Nvl2¶
Overview¶
The Nvl2 expression provides a conditional replacement based on whether the first expression is null or not. If the first expression is not null, it returns the second expression; otherwise, it returns the third expression. This is a runtime-replaceable expression that gets transformed into an If(IsNotNull(expr1), expr2, expr3) construct during query planning.
Syntax¶
Arguments¶
| Argument | Type | Description |
|---|---|---|
| expr1 | Expression | The expression to test for null |
| expr2 | Expression | The value to return if expr1 is not null |
| expr3 | Expression | The value to return if expr1 is null |
Return Type¶
The return type is determined by the common type resolution between expr2 and expr3. The expression system will attempt to find a compatible type that both expressions can be cast to.
Supported Data Types¶
All data types are supported for expr1 since null checking is universal. The expr2 and expr3 expressions must be of compatible types that can be resolved to a common type through Spark's type coercion rules.
Algorithm¶
- Evaluate
expr1to determine if it produces a null value - If
expr1is not null, evaluate and returnexpr2 - If
expr1is null, evaluate and returnexpr3 - The actual implementation transforms this into
If(IsNotNull(expr1), expr2, expr3)at runtime - Short-circuit evaluation ensures only the necessary expressions are computed
Partitioning Behavior¶
This expression preserves partitioning characteristics:
- Does not require shuffle operations
- Maintains existing data partitioning
- Can be safely pushed down in query optimization
- Preserves partition pruning capabilities when used in filters
Edge Cases¶
- If
expr1evaluation throws an exception, the entire expression fails - If
expr2andexpr3have incompatible types, compilation will fail during analysis - Nested null checks are supported (expr2 or expr3 can also be Nvl2 expressions)

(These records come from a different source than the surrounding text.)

theorem witness_jobEnds : (runs (jobAt (job0 .marking))).seqRuns 15 = true ∧
    ((runs (jobAt (job0 .marking))).job 15 (postJob 0xFF)).st = .marking ∧
    ((runs (jobAt (job0 .armed))).job 15 (postJob 0xFF)).st ≠ .marking ∧ (runs (jobAt (job0 .armed))).seqRuns 15 = true ∧
    (((jobAt (job0 .marking)).updChan 15 (fun c => { c with heldEnd := some (255, 0) })).chan 15).heldEnd = some (255, 0) ∧
    ((jobAt (job0 .marking)).updChan 15 (fun c => { c with heldEnd := some (255, 0) })).endReady 15 = true ∧
    (((jobAt (job0 .marking)).updChan 15 (fun c => { c with heldEnd := some (255, 0) })).job 15 255).st = .marking ∧
    on.takes (bus .oem) (.ch 15 2) 0x54 0xFF ∧ on.takes (bus .oem) (.stn 7) 0x454 0xFF := by
  unfold State.takes; decide +kernel

theorem witness_unitRegisters : on.takes (bus .oem) (.ch 15 0) 0x44 1 ∧ on.takes (bus .oem) (.stn 7) 0x44 1 ∧
    on.takes (bus .oem) (.ch 15 0) 0x44 0 ∧ on.takes (bus .oem) (.stn 7) 0x44 0 ∧ on.takes (bus .oem) (.ch 15 2) 0x5C 0xFF ∧
    on.takes (bus .oem) (.stn 7) 0x45C 0xFF ∧ on.takes (bus .oem) (.ch 15 2) 0x44 0x80000000 ∧
    on.takes (bus .oem) (.stn 7) 0x444 0x80000000 := by
  unfold State.takes; decide +kernel

theorem witness_timing : (runs on).seqRuns 15 = true ∧
    (∀ e ∈ ((runs on).chan 15).jobs, e.2.st ≠ .armed ∨ e.2.popped = true) ∧ (runs (jobAt (job0 .armed))).seqRuns 15 = true ∧
    ((runs (jobAt (job0 .armed))).chan 15).jobs.filter (fun x => x.2.st == .armed && ! x.2.popped) = [(255, job0 .armed)] ∧
    ((on.updSeq 15 (fun q => { q with wait := .pos 0 0, wakeReversal := true })).seq 15).wait ≠ .none ∧
    ((on.updSeq 15 (fun q => { q with wait := .pos 0 0, wakeReversal := true })).seq 15).wakeReversal = true ∧
    ((on.updSeq 15 (fun q => { q with wait := .pos 0 0 })).seq 15).wakeReversal = false ∧
    (on.updSeq 15 (fun q => { q with wait := .pos 0 0 })).warpAt 0 0 = true ∧
    ((on.updSeq 15 (fun q => { q with wait := .tick 0 })).seq 15).wait = .tick 0 ∧ 0 ≤ sdiff (loW on.now) 0 ∧
    ((on.updSeq 15 (fun q => { q with predPos := some (0, 0) })).seq 15).predPos = some (0, 0) ∧ on.warpVelI 0 = 0 ∧
    ((on.updSeq 15 (fun q => { q with stalledEdge := some ⟨0, 0, true⟩ })).seq 15).stalledEdge = some ⟨0, 0, true⟩ ∧
    (on.seq 15).edges.length < 32 ∧ sdiff (loW on.now) 0 ≤ 0 ∧
    firstEdge (loW on.now) ((on.updSeq 15 (fun q => { q with edges := [⟨0, 0, true⟩] })).seq 15).edges = some ⟨0, 0, true⟩ := by
  decide +kernel

theorem witness_sequencers : on.powered (seqPage 16) = true ∧ (on.wrb (Reg.seqStat 16) 8 true).rdb (Reg.seqStat 16) 8 = true ∧
    ((on.wrb (Reg.seqStat 16) 8 true).seq 16).wdtAt ≤ (on.wrb (Reg.seqStat 16) 8 true).now ∧
    ((on.wrb (Reg.pgCtrl .bkg) 0 true).wrb Reg.bkgEn 2 true).banking 2 = true ∧
    ((on.wrb (Reg.pgCtrl .bkg) 0 true).wrb Reg.bkgEn 2 true).rdb (Reg.seqStat 16) 9 = false ∧ (on.seq 16).testing = false ∧
    ((on.updSeq 16 (fun q => { q with testing := true })).seq 16).testing = true ∧
    on.takes (bus .oem) (.ch 15 1) 0x40 (setBit 0 1 true) ∧ bit 0 0 = false ∧ bit 0 2 = false ∧ (on.seq 15).loading = false ∧
    on.enabled (.ch 15 0) = false ∧ (on.chan 15).jobs = [] ∧ chanOn.enabled (.ch 15 0) = true ∧
    chanOn.takes (bus .oem) (.ch 15 1) 0x40 (setBit 0 1 true) ∧ on.takes (bus .oem) (seqPage 16) 0x40 (setBit 0 0 true) ∧
    ((on.updSeq 16 (fun q => { q with loaded := true })).seq 16).loaded = true ∧
    on.takes (bus .oem) (seqPage 16) 0x40 (setBit 0 2 true) := by
  unfold State.takes; decide +kernel

/-- A mark program of no code for either mode, signed with the OEM program key below. -/
def progImg : List Byte := beBytes 128 0x53510102000000000000000000000000000000000100000000000000000000000000000000000000000000000000000000000000000000000000000000000000549a4075f0657b53e7bb10093cf21e2866d3667e7ab7919c3644243db83667461c336ad1facc7e714d3e5aadbefb5f62ccf1222a28e7db341216b6bf3d6777c2
def progKey : List Byte := beBytes 64 0x2e897305b7ac0c3996032c67ad6d99f67478f95dbe281fa5560afb45a5cfcfbc821fdecf224389a6d7cc99e1c4126bf9976084fb09ae2d99a084c48c49b9a156

/-- That image at 0x1000_0000, a load of it in progress. -/
def progLoading : State := { (((on.wr (Reg.seqLoadAddrLo 16) 0x10000000).wr (Reg.seqLoadLen 16) 128).wrMem 0x10000000 progImg).updSeq 16
    (fun q => { q with loading := true }) with sec := { on.sec with enclaveOk := true, progKey := some progKey } }

theorem witness_programLoad : (progLoading.seq 16).loading = true ∧ (progLoading.progImage 16).length = progLoading.rdn (Reg.seqLoadLen 16) ∧
    progFormatOk (progLoading.progImage 16) 2 = true ∧
    progLoading.progSigOk (leAt (progLoading.progImage 16) 0x14 1) (sha256 ((progLoading.progImage 16).take 64))
      ((progLoading.progImage 16).drop 64) = true ∧
    ((on.updSeq 16 (fun q => { q with loading := true })).seq 16).loading = true ∧
    progFormatOk ((on.updSeq 16 (fun q => { q with loading := true })).progImage 16) 2 = false := by decide +kernel

/-- Channel 15's sequencer has failed and its channel stands still for 50 µs. -/
def failed : State := { on with tim := { on.tim with tscAcc := 20000 * 2 ^ 32 } }.wrf (Reg.seqSwapStat 15) 2 0 1

theorem witness_swap : failed.rdf (Reg.seqSwapStat 15) 2 0 = 1 ∧ failed.marking 15 = false ∧
    (failed.chan 15).lastMarkEnd + 20000 ≤ failed.now ∧
    ({ failed with jobs := { failed.jobs with spareServes := some 0 } }.chanEvent 15 5 0 0).jobs.spareServes.isSome = true ∧
    (failed.chanEvent 15 5 0 0).jobs.spareServes = none ∧ (failed.chanEvent 15 5 0 0).rdb (Reg.seqStat 16) 9 = false ∧
    (failed.wrf (Reg.seqSwapStat 15) 2 0 3).rdf (Reg.seqSwapStat 15) 2 0 = 3 := by decide +kernel

/-- The hash of no image, where channel 15's registers give no image. -/
def failedHash : State := failed.wrWords (Reg.seqProgHash 15) 0 ((List.range 8).map (fun i => leAt (sha256 []) (4 * i) 4))

theorem witness_swapHash : (List.range 8).map (fun i => leAt (sha256 ((failedHash.chanEvent 15 5 0 0).progImage 15)) (4 * i) 4) =
    (List.range 8).map (fun i => (failedHash.chanEvent 15 5 0 0).rdn (Reg.seqProgHash 15 i)) := by decide +kernel

/-! ### Damask -/

/-- A render request of channel 15's job 255. -/
def rreq (ph : RenderPhase) : RenderReq :=
  { unit := 15, job := 255, stamp := 0, tplSlot := some 31, phase := ph, reentered := false, tag := 1, startTick := 0, pause := 0, vals := none }
def withReq (r : RenderReq) : State := { jobAt (job0 .admitted) with dmk := { on.dmk with reqs := [r] } }

theorem witness_renderQueue : (withReq (rreq .waiting)).pendingRenders < 64 ∧
    firstReq ((withReq (rreq .waiting)).dmk.reqs.filter (fun r => r.phase == RenderPhase.waiting)) = some (rreq .waiting) ∧
    64 ≤ ({ on with dmk := { on.dmk with reqs := List.replicate 64 (rreq .pending) } }).pendingRenders ∧
    ({ on with dmk := { on.dmk with reqs := List.replicate 64 (rreq .pending) } }).pendingRenders ≤ 64 := by decide +kernel

/-- Damask enabled with engine 1 in service and one render pending. -/
def dmkOn : State := ((withReq (rreq .pending)).wrb (Reg.pgCtrl .dmk) 0 true).wrf Reg.dmkCfg 1 0 2

theorem witness_dispatch : dmkOn.domOn 6 = true ∧ dmkOn.enabled .dmk = true ∧ dmkOn.readyEngines = [1] ∧ dmkOn.freeEngines = [1] ∧
    sortReqs (dmkOn.dmk.reqs.filter (fun r => r.phase == RenderPhase.pending && ! dmkOn.reqNoSpace r)) = [rreq .pending] ∧
    ((on.updEngine 1 (fun x => { x with pausedUntil := some 0 })).engine 1).pausedUntil.isSome = true ∧
    (on.updEngine 1 (fun x => { x with pausedUntil := some 0 })).due
      ((on.updEngine 1 (fun x => { x with pausedUntil := some 0 })).engine 1).pausedUntil = true := by decide +kernel

/-- Counter 31 in the flash store, with 1,024 values reserved and one to issue. -/
def serialOn : State := { on with sec := { on.sec with store := [⟨.serial 31, 1, leBytes 8 1024⟩] } }.updSerial 31
  (fun x => { x with next := 1023, resv := 1024, limit := 1024 })

theorem witness_serial : serialOn.serialValid 31 = true ∧ (serialOn.serial 31).next.toNat < (serialOn.serial 31).resv.toNat ∧
    (serialOn.serial 31).next.toNat < (serialOn.serial 31).limit.toNat ∧ on.serialValid 31 = false ∧
    (serialOn.updSerial 31 (fun x => { x with next := 1024 })).serialValid 31 = true ∧
    ((serialOn.updSerial 31 (fun x => { x with next := 1024 })).serial 31).resv.toNat ≤
      ((serialOn.updSerial 31 (fun x => { x with next := 1024 })).serial 31).next.toNat ∧
    (serialOn.wrf Reg.dmkSerSel 4 0 31).takes (bus .owner) .dmk 0x1E4 1 ∧ bit 1 0 = true ∧ bit 1 1 = false ∧
    (serialOn.wrf Reg.dmkSerSel 4 0 31).rd64 Reg.dmkSerSetLo Reg.dmkSerSetHi <
      ((serialOn.wrf Reg.dmkSerSel 4 0 31).serial ((serialOn.wrf Reg.dmkSerSel 4 0 31).rdf Reg.dmkSerSel 4 0)).resv.toNat ∧
    on.takes (bus .owner) .dmk 0x1E4 1 ∧ (on.serial (on.rdf Reg.dmkSerSel 4 0)).resv.toNat ≤ on.rd64 Reg.dmkSerSetLo Reg.dmkSerSetHi ∧
    on.takes (bus .owner) .dmk 0x1E4 2 ∧ bit 2 0 = false ∧ bit 2 1 = true := by
  unfold State.takes; decide +kernel

/-- A template of one blank line, for slot 31. -/
def tpl0 : Template :=
  { mode := 0, form := 0, tplId := 1, revision := 0, partCount := 1, markX := 1, markY := 8, pitch := 0, maxLen := 4, months := [],
    fields := [], objs := [], res := [], storeBytes := 0, cacheBytes := 0 }
def tplOn (x : Template) : State := on.setTplSlot 31 (some x)

theorem witness_templates : on.takes (bus .owner) .dmk 0x64 0x11F ∧ on.rdf Reg.dmkTplRes 2 0 ≠ 1 ∧ bit 0x11F 8 = true ∧
    on.tplSlot (fld 0x11F 4 0) = none ∧ (tplOn tpl0).takes (bus .owner) .dmk 0x64 0x11F ∧ (tplOn tpl0).rdf Reg.dmkTplRes 2 0 ≠ 1 ∧
    ((tplOn tpl0).tplSlot (fld 0x11F 4 0)).isSome = true ∧ bit 0x21F 8 = false ∧ bit 0x21F 9 = true ∧
    on.takes (bus .owner) .dmk 0x64 0x21F ∧ on.tplSlot (fld 0x21F 4 0) = none ∧ (tplOn tpl0).takes (bus .owner) .dmk 0x64 0x21F ∧
    (tplOn tpl0).slotInUse (fld 0x21F 4 0) = false ∧ ((tplOn tpl0).tplSlot (fld 0x21F 4 0)).isSome = true ∧
    ((tplOn tpl0).wr (Reg.dmkSel 23) 0x11F).slotInUse (fld 0x21F 4 0) = true ∧
    (((tplOn tpl0).wr (Reg.dmkSel 23) 0x11F).tplSlot (fld 0x21F 4 0)).isSome = true ∧
    (on.wrf Reg.dmkTplRes 2 0 1).takes (bus .owner) .dmk 0x64 0x11F ∧ (on.wrf Reg.dmkTplRes 2 0 1).rdf Reg.dmkTplRes 2 0 = 1 ∧
    ({ on with dmk := { on.dmk with loading := some (31, 0x10000000, 0) } }).tplImage = some (31, 0x10000000, []) ∧
    (({ on with dmk := { on.dmk with loading := some (31, 0x10000000, 0) } }).tplBolts []).length ≤ on.dmk.boltsDone ∧
    on.dmk.boltFault = false ∧ tplStart [] = false ∧
    tplStart (leBytes 4 0x014D44 ++ leBytes 4 0 ++ leBytes 4 128 ++ List.replicate 116 0) = true ∧
    (tplOn tpl0).takes (bus .operator) .dmk (0xC0 + 4 * 15) 0x11F ∧ (tplOn tpl0).tplSlot (fld 0x11F 4 0) = some tpl0 ∧
    ((tplOn tpl0).wrf (Reg.hpCfg 15) 11 0 8).selFits 15 tpl0 = true ∧
    ((tplOn tpl0).wrf (Reg.hpCfg 15) 11 0 8).takes (bus .operator) .dmk (0xC0 + 4 * 15) 0x11F ∧
    ((tplOn tpl0).wrf (Reg.hpCfg 15) 11 0 8).tplSlot (fld 0x11F 4 0) = some tpl0 := by
  unfold State.takes; decide +kernel

/-- A template with one operator-entered digit field of at most 2 characters. -/
def tplOpe (op : Bool) : Template := { tpl0 with fields := [⟨3, 0, op, 2, 0, [], 0, 0⟩] }
def opeOn (op : Bool) (len : Nat) : State := (((tplOn (tplOpe op)).wrf Reg.dmkOpeTarget 4 0 31).wrf Reg.dmkOpeLen 5 0 len).wr
  (Reg.dmkOpeData 0) 0x3130

theorem witness_damask : on.takes (bus .owner) .dmk 0x148 1 ∧ on.rdf Reg.dmkLotLen 5 0 ≤ 32 ∧
    (on.wrf Reg.dmkLotLen 5 0 33).takes (bus .owner) .dmk 0x148 1 ∧ 32 < (on.wrf Reg.dmkLotLen 5 0 33).rdf Reg.dmkLotLen 5 0 ∧
    (opeOn true 2).takes (bus .operator) .dmk 0x178 1 ∧
    (opeOn true 2).tplSlot ((opeOn true 2).rdf Reg.dmkOpeTarget 4 0) = some (tplOpe true) ∧
    (tplOpe true).fields[(opeOn true 2).rdf Reg.dmkOpeTarget 12 8]? = some ⟨3, 0, true, 2, 0, [], 0, 0⟩ ∧
    (∀ c ∈ (opeOn true 2).regBytes Reg.dmkOpeData 2, inCharset 0 c.toNat = true) ∧
    (opeOn false 2).tplSlot ((opeOn false 2).rdf Reg.dmkOpeTarget 4 0) = some (tplOpe false) ∧
    2 < (opeOn true 3).rdf Reg.dmkOpeLen 5 0 ∧ (opeOn true 3).takes (bus .operator) .dmk 0x178 1 ∧
    (∃ c ∈ ((opeOn true 2).wr (Reg.dmkOpeData 0) 0x1F30).regBytes Reg.dmkOpeData 2, inCharset 0 c.toNat = false) ∧
    ((opeOn true 2).wr (Reg.dmkOpeData 0) 0x1F30).rdf Reg.dmkOpeLen 5 0 = 2 ∧
    on.takes (bus .operator) .dmk 0x1C0 31 ∧ (tplOn tpl0).takes (bus .operator) .dmk 0x6C 31 ∧ (tplOn tpl0).tplSlot (fld 31 4 0) = some tpl0 ∧
    on.takes (bus .operator) .dmk 0x44 0x80000000 ∧ on.takes (bus .operator) .dmk 0x8C 0x80000000 := by
  unfold State.takes; decide +kernel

- The expression supports lazy evaluation - only the chosen branch is computed
Code Generation¶
As a RuntimeReplaceable expression, Nvl2 supports Tungsten code generation through its replacement expression If(IsNotNull(expr1), expr2, expr3). The generated code will include optimized null checking and branching logic.
Examples¶
-- Replace null salary with 0, or use bonus if salary exists
SELECT NVL2(salary, bonus, 0) as final_amount FROM employees;
-- String replacement based on null check
SELECT NVL2(middle_name, CONCAT(first_name, ' ', middle_name, ' ', last_name),
CONCAT(first_name, ' ', last_name)) as full_name FROM users;
// DataFrame API equivalent
import org.apache.spark.sql.functions._
df.select(
when(col("salary").isNotNull, col("bonus"))
.otherwise(lit(0))
.alias("final_amount")
)
// Using conditional logic
df.select(
when(col("middle_name").isNotNull,
concat(col("first_name"), lit(" "), col("middle_name"), lit(" "), col("last_name")))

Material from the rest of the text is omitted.